One morning some time in 1974, I went to my mailbox to find a magazine printed on newsprint, not the slick women's magazines I was accustomed to reading. It was not something I had ordered, and I was curious about it, especially one article in it, written by a priest I had never heard of, Fr. Paul Marx, OSB. I was aghast to read of several kinds of birth control that he called 'abortifacient.' I had used one, the Pill, after the birth of our first son. At that very moment, I had in place another one, the IUD, which I began using after the birth of our second son.

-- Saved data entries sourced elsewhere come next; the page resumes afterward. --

-- ==== Sys2Proof/Machine/CacheOps.lean ====
section
/-! DEFINITION. CACHEOP (R122, R211). -/

namespace Sys2Proof.Machine

/-- Operation 1 on a line of core `c`: its dirty data goes to the L2 and a clean copy stays. -/
def opClean1 (s : State) (c line : Nat) : State := l1dMerge s c line
/-- Operation 2: as 1, then the line leaves the core's L1D, L0s and side buffers. -/
def opCleanInv1 (s : State) (c line : Nat) : State := l1dRemove s c line true

/-- The checks of an operation with an address, after its level: poisoned base, translation and physical checks as for a
load (R122), failed base. -/
def cacheAddr (s : State) (t : Nat) (w : IWord) (ga : BitVec 6) (imm : BitVec 14) : Nat × State ⊕ Act :=
  let base := rg s t ga
  let va := base.val + sx imm
  if isPoisoned base then .inr (.trap s 0x05 0)
  else match xlate s t .load va with
    | (.fault c, s) => .inr (.trap s c va)
    | (.ok pa attr, s) =>
      match destOf s t pa attr with
      | .mem _ => if isFailed base then .inr (.trap s 0x03 (iwVal w)) else .inl (pa, s)
      | .world => .inr (.trap (threadWorldRefusal s t pa) 0x07 va)
      | _ => .inr (.trap s 0x0B va)

/-- The level of an operation: 0 U, 1 S, 2 M (Table 4-13). -/
def levelOk (l : Level) (need : Nat) : Bool :=
  match l with
  | .U => need = 0
  | .S => need ≤ 1
  | .M => true

/-- An operation with an address that ends in the core or quad: after every earlier store has drained (R211). -/
def cacheOp (i : Instr) (code need : Nat) (f : State → Nat → State) (t : BitVec 10) (ga : BitVec 6) (imm : BitVec 14) (s : State) :
    Host.Outcome State Fault Refusal :=
  let w := encI 0x38 (BitVec.ofNat 6 code) ga imm
  .next (runInstr s t.toNat w false 1 false (fun s =>
    if !levelOk (thr s t.toNat).level need then .trap s 0x08 (iwVal w)
    else match cacheAddr s t.toNat w ga imm with
      | .inr a => a
      | .inl (pa, s) => if !(thr s t.toNat).stores.isEmpty then .wait s (.drain i) else .done (f s (pa / 64))))

/-- An operation without an address; ga and imm are reserved. -/
def cacheOpAll (i : Instr) (code need : Nat) (drain : Bool) (f : State → State) (t : BitVec 10) (ga : BitVec 6) (imm : BitVec 14) (s : State) :
    Host.Outcome State Fault Refusal :=
  let w := encI 0x38 (BitVec.ofNat 6 code) ga imm
  .next (runInstr s t.toNat w false 1 false (fun s =>
    if ga != 0 || imm != 0 || !levelOk (thr s t.toNat).level need then .trap s 0x08 (iwVal w)
    else if drain && !(thr s t.toNat).stores.isEmpty then .wait s (.drain i)
    else .done (f s)))

/-- L0INV: the thread's L0 and side buffer empty, and INV_DONE sets (R202, R205). -/
def execL0inv (t : BitVec 10) (ga : BitVec 6) (imm : BitVec 14) (s : State) : Host.Outcome State Fault Refusal :=
  cacheOpAll (.l0inv t ga imm) 0 0 false (fun s =>
    updR (updThr (sideClear s t.toNat) t.toNat l0Empty) .CORE_L0CTL (fun w => setBit w 2 true) (t.toNat / 4) (t.toNat % 4)) t ga imm s

/-- L1D clean line. -/
def execL1dClean (t : BitVec 10) (ga : BitVec 6) (imm : BitVec 14) (s : State) : Host.Outcome State Fault Refusal :=
  cacheOp (.l1dClean t ga imm) 1 0 (fun s line => opClean1 s (t.toNat / 4) line) t ga imm s
/-- L1D clean and invalidate line. -/
def execL1dCleanInvalidate (t : BitVec 10) (ga : BitVec 6) (imm : BitVec 14) (s : State) : Host.Outcome State Fault Refusal :=
  cacheOp (.l1dCleanInvalidate t ga imm) 2 0 (fun s line => opCleanInv1 s (t.toNat / 4) line) t ga imm s
/-- L1D invalidate line without writeback: the L2's copy becomes the quad's value. -/
def execL1dInvalidate (t : BitVec 10) (ga : BitVec 6) (imm : BitVec 14) (s : State) : Host.Outcome State Fault Refusal :=
  cacheOp (.l1dInvalidate t ga imm) 3 2 (fun s line => l1dRemove s (t.toNat / 4) line false) t ga imm s

/-- Operations 4 and 5: the quad's dirty data is merged into the L2, which writes the line to its home (CLEAN_LINE or
WR_BACK); the thread waits for the acknowledgement. -/
def execL2Clean (t : BitVec 10) (ga : BitVec 6) (imm : BitVec 14) (s : State) : Host.Outcome State Fault Refusal :=
  let w := encI 0x38 4 ga imm
  .next (runInstr s t.toNat w false 1 false (fun s =>
    let t' := t.toNat
    let q := t' / 16
    if !levelOk (thr s t').level 1 then .trap s 0x08 (iwVal w)
    else match cacheAddr s t' w ga imm with
      | .inr a => a
      | .inl (pa, s) =>
        if !(thr s t').stores.isEmpty then .wait s (.drain (.l2Clean t ga imm))
        else
          let line := pa / 64
          let s := quadDowngrade s q line
          match l2 s q line with
          | some (.M, y) => .wait (sendMsg (setL2 s q line (some (.E, y))) { op := 0x09, holder := q, line := line, data := y.data, thread := some t' }) (.wrAck line)
          | _ => .done s))

/-- L2 clean and invalidate line: as L2_CLEAN, then the line leaves the quad. It waits for an upgrade of the line in flight (R244),
and for a free miss-tracking entry (R253). -/
def execL2CleanInvalidate (t : BitVec 10) (ga : BitVec 6) (imm : BitVec 14) (s : State) : Host.Outcome State Fault Refusal :=
  let w := encI 0x38 5 ga imm
  .next (runInstr s t.toNat w false 1 false (fun s =>
    let t' := t.toNat
    let q := t' / 16
    if !levelOk (thr s t').level 1 then .trap s 0x08 (iwVal w)
    else match cacheAddr s t' w ga imm with
      | .inr a => a
      | .inl (pa, s) =>
        if !(thr s t').stores.isEmpty then .wait s (.drain (.l2CleanInvalidate t ga imm))
        else
          let line := pa / 64
          if (match track s q line with | some tr => tr.st == .SM | none => false) || trackCount s q ≥ 256 then .wait s (.own (.l2CleanInvalidate t ga imm) line)
          else match l2 s q line with
          | some _ =>
            let s := l2Evict s q line
            let s := { s with net := s.net.map (fun m => if m.holder = q && m.line = line && (m.op = 0x07 || m.op = 0x08) then { m with thread := some t' } else m) }
            if (track s q line).isSome then .wait s (.wrAck line) else .done s
          | none => .done (quadPurge s q line)))

/-- LLC clean line to DRAM: FLUSH_LINE to the home; the thread waits for the acknowledgement. -/
def execLlcClean (t : BitVec 10) (ga : BitVec 6) (imm : BitVec 14) (s : State) : Host.Outcome State Fault Refusal :=
  let w := encI 0x38 6 ga imm
  .next (runInstr s t.toNat w false 1 false (fun s =>
    let t' := t.toNat
    if !levelOk (thr s t').level 1 then .trap s 0x08 (iwVal w)
    else match cacheAddr s t' w ga imm with
      | .inr a => a
      | .inl (pa, s) =>
        if !(thr s t').stores.isEmpty then .wait s (.drain (.llcClean t ga imm))
        else .wait (sendMsg s { op := 0x0A, holder := t' / 16, line := pa / 64, part := (threadPart s t').getD 0, sec := (thr s t').world == .secure, thread := some t' }) (.wrAck (pa / 64))))

/-- L1I invalidate line. -/
def execL1iInvalidate (t : BitVec 10) (ga : BitVec 6) (imm : BitVec 14) (s : State) : Host.Outcome State Fault Refusal :=
  cacheOp (.l1iInvalidate t ga imm) 7 0 (fun s line => setL1i s (t.toNat / 4) line none) t ga imm s

/-- L1D clean and invalidate all: operation 2 for every line of the core's L1D. -/
def execL1dCleanInvalidateAll (t : BitVec 10) (ga : BitVec 6) (imm : BitVec 14) (s : State) : Host.Outcome State Fault Refusal :=
  cacheOpAll (.l1dCleanInvalidateAll t ga imm) 8 2 true (fun s =>
    foldS (fun s l => opCleanInv1 s (t.toNat / 4) l) s ((coreOf s (t.toNat / 4)).l1d.map Prod.fst)) t ga imm s

/-- A prefetch (operations 9 and 10): dropped without effect where it would fault (R122); it never traps. -/
def prefetch (code : Nat) (f : State → Nat → State) (t : BitVec 10) (ga : BitVec 6) (imm : BitVec 14) (s : State) :
    Host.Outcome State Fault Refusal :=
  let w := encI 0x38 (BitVec.ofNat 6 code) ga imm
  .next (runInstr s t.toNat w false 1 false (fun s =>
    let base := rg s t.toNat ga
    if !isSound base then .done s
    else match xlate s t.toNat .load (base.val + sx imm) with
      | (.fault _, s) => .done s
      | (.ok pa attr, s) =>
        if destOf s t.toNat pa attr == .mem true then .done (f s (pa / 64)) else .done s))

/-- Asks for a line that a prefetch names; it is installed when it arrives. -/
def prefRequest (s : State) (q line : Nat) (core : Option Nat) : State :=
  l2Request (updQuad s q (fun k => { k with pref := if k.pref.contains (line, core) then k.pref else k.pref ++ [(line, core)] })) q line false false

/-- Prefetch line to L1D: from the L2 at once, else the line is asked for. -/
def execPrefetchL1d (t : BitVec 10) (ga : BitVec 6) (imm : BitVec 14) (s : State) : Host.Outcome State Fault Refusal :=
  prefetch 9 (fun s line =>
    let q := t.toNat / 16
    match l1d s (t.toNat / 4) line, l2 s q line with
    | some _, _ => s
    | none, some _ =>
      match quadData s q line with
      | (some d, s) => l1dCopy (l2Array s q line) (t.toNat / 4) line d
      | (none, s) => s
    | none, none => prefRequest s q line (some (t.toNat / 4))) t ga imm s
/-- Prefetch line to the quad L2. -/
def execPrefetchL2 (t : BitVec 10) (ga : BitVec 6) (imm : BitVec 14) (s : State) : Host.Outcome State Fault Refusal :=
  prefetch 10 (fun s line => match l2 s (t.toNat / 16) line with
    | some (_, y) => if y.inArr then s else l2Array s (t.toNat / 16) line
    | none => prefRequest s (t.toNat / 16) line none) t ga imm s

end Sys2Proof.Machine
end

I had always been a practicing Catholic, but somewhere in my late teens and into my early twenties, I think around 1965, with the many "changes" of Vatican II, I thought it was old fashioned to be "too Catholic," and when I found right after marriage that we were very fertile, I chose to believe that birth control was one area where change was a good thing. I saw a way to have the large family of at least six that we wanted, but without having them too close together.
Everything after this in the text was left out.